- Title card
- Written by: John Pilger
- Directed by: John Pilger Christopher Martin Sean Crotty
- Starring: John Pilger James R. Schlesinger Cassam Uteem Bill Rammell Mark Curtis Louis Olivier Bancoult
- Music by: Nicholas Russell-Pavier
- Country of origin: United Kingdom
- Original languages: English Chagossian Creole Mauritian Creole

Production
- Producers: Christopher Martin Polly Bide
- Cinematography: Preston Clothier
- Editor: Joe Frost
- Running time: 56 minutes
- Production company: Carlton Television

Original release
- Release: 2004

= Stealing a Nation =

Stealing a Nation is a 2004 Granada Television documentary about the British–American clandestine operation that saw the expulsion of the Chagossian population who have lived on Diego Garcia and neighbouring islands since the late 18th century. More than 2,000 people were forcefully relocated to Mauritius between 1967 and 1973, so that Diego Garcia could become a United States military airbase. The film contains a series of interviews with Chagossians, who have been deprived of their right of return and forced to live in abject poverty. Stealing a Nation was written and directed by Australian journalist John Pilger, and produced and directed by Christopher Martin; reconstruction footage was directed by Sean Crotty.

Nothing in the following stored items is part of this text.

theorem State.unlockGranted_keeps {s0} {a0 a1 a2 a3} (h : Keeps s0 a0) : Keeps s0 (State.unlockGranted a0 a1 a2 a3) := by
  unfold State.unlockGranted
  with_reducible repeat' (first | assumption | apply State.replayStart_keeps | apply State.updConn_keeps | apply State.sendMsg_keeps
                                | apply State.m5Event_keeps | apply State.bump_keeps
                                | (refine Keeps.mk ?_; first | assumption | apply State.replayStart_keeps | apply State.updConn_keeps | apply State.sendMsg_keeps | apply State.m5Event_keeps | apply State.bump_keeps | split)
                                | split)

theorem State.unlock1_keeps {s0} {a0 a1 a2 a3} (h : Keeps s0 a0) : Keeps s0 (State.unlock1 a0 a1 a2 a3) := by
  unfold State.unlock1
  with_reducible repeat' (first | assumption | apply State.errorReply_keeps | apply State.sessionFault_keeps | apply State.unlockGranted_keeps
                                | apply State.unlockFailed_keeps | split)

theorem State.unlock2_keeps {s0} {a0 a1 a2} (h : Keeps s0 a0) : Keeps s0 (State.unlock2 a0 a1 a2) := by
  unfold State.unlock2
  with_reducible repeat' (first | assumption | apply State.errorReply_keeps | apply State.sessionFault_keeps | apply State.sendMsg_keeps
                                | apply State.updConn_keeps | apply State.drawn_keeps | split)

theorem State.unlock2Response_keeps {s0} {a0 a1 a2 a3 a4} (h : Keeps s0 a0) : Keeps s0 (State.unlock2Response a0 a1 a2 a3 a4) := by
  unfold State.unlock2Response
  with_reducible repeat' (first | assumption | apply State.errorReply_keeps | apply State.sessionFault_keeps | apply State.updConn_keeps
                                | apply State.unlockGranted_keeps | apply State.unlockFailed_keeps
                                | (refine Keeps.mk ?_; first | assumption | apply State.errorReply_keeps | apply State.sessionFault_keeps | apply State.updConn_keeps | apply State.unlockGranted_keeps | apply State.unlockFailed_keeps | split)
                                | split)

theorem State.bankRejects_keeps {s0} {a0 a1} (h : Keeps s0 a0) : Keeps s0 (State.bankRejects a0 a1) := by
  revert h; fun_induction State.bankRejects <;> intro h <;> with_reducible repeat' (first | assumption | apply State.logEvent_keeps | apply_assumption
                                                                                          | split)

theorem flashProgram_far {f : Sp Byte} {off k : Nat} {bs : List Byte} (h : k < off) : Sp.get 0xFF#8 (flashProgram f off bs) k = Sp.get 0xFF#8 f k :=
    by
  induction bs generalizing f off with
  | nil => rfl
  | cons b bs ih => rw [flashProgram, ih (by omega), Sp.get_put_ne _ _ (by omega)]

theorem flashProgram_past {f : Sp Byte} {off k : Nat} {bs : List Byte} (h : off + bs.length ≤ k) : Sp.get 0xFF#8 (flashProgram f off bs) k = Sp.get
    0xFF#8 f k := by
  induction bs generalizing f off with
  | nil => rfl
  | cons b bs ih => simp only [List.length_cons] at h; rw [flashProgram, ih (by omega), Sp.get_put_ne _ _ (by omega)]

theorem leBytes_length (n x : Nat) : (leBytes n x).length = n := by
  induction n generalizing x with
  | zero => rfl
  | succ n ih => simp [leBytes, ih]

theorem rollback_of {f g : Sp Byte} {b : Nat} (h : Sp.get 0xFF#8 f (b + 0x18) = Sp.get 0xFF#8 g (b + 0x18)) : imageRollback f b = imageRollback g b := by
  
  
  simp [imageRollback, flashRead, List.range_succ, h]

theorem clearTry_rollback (f : Sp Byte) (b c : Bool) : imageRollback (clearTry f b) (bankBase c) = imageRollback f (bankBase c) := by
  refine rollback_of ?_
  unfold clearTry
  generalize leNat _ &&& _ = x
  cases b <;> cases c
  · exact flashProgram_far (by simp [recordAt, bankBase])
  · exact flashProgram_past (by rw [leBytes_length]; simp [recordAt, bankBase])
  · exact flashProgram_far (by simp [recordAt, bankBase])
  · exact flashProgram_far (by simp [recordAt, bankBase])

theorem takeBanks_rollback (f : Sp Byte) (bs : List Bool) (c : Bool) : imageRollback (takeBanks f bs).1 (bankBase c) = imageRollback f (bankBase c) := by
  
  
  induction bs generalizing f with
  | nil => rfl
  | cons b bs ih =>
    have h1 : imageRollback (if confirmed f b then f else clearTry f b) (bankBase c) = imageRollback f (bankBase c) := by
      split
      · rfl
      · exact clearTry_rollback f b c
    simp only [takeBanks]
    generalize (if confirmed f b then f else clearTry f b) = g at *
    generalize checkFields _ = k
    generalize (k.1.strict && !k.2.isEmpty) = q
    cases q
    · exact h1
    · exact (ih g).trans h1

== Reception, awards and festival screenings ==
Stealing a Nation was awarded the 2004 Royal Television Society Award in the category "Single Documentary - General".

The film was screened at the United Nations Association Film Festival in October 2005.

It was given the Chris Award in the Social Issues category at the Columbus International Film & Video Festival in November 2005.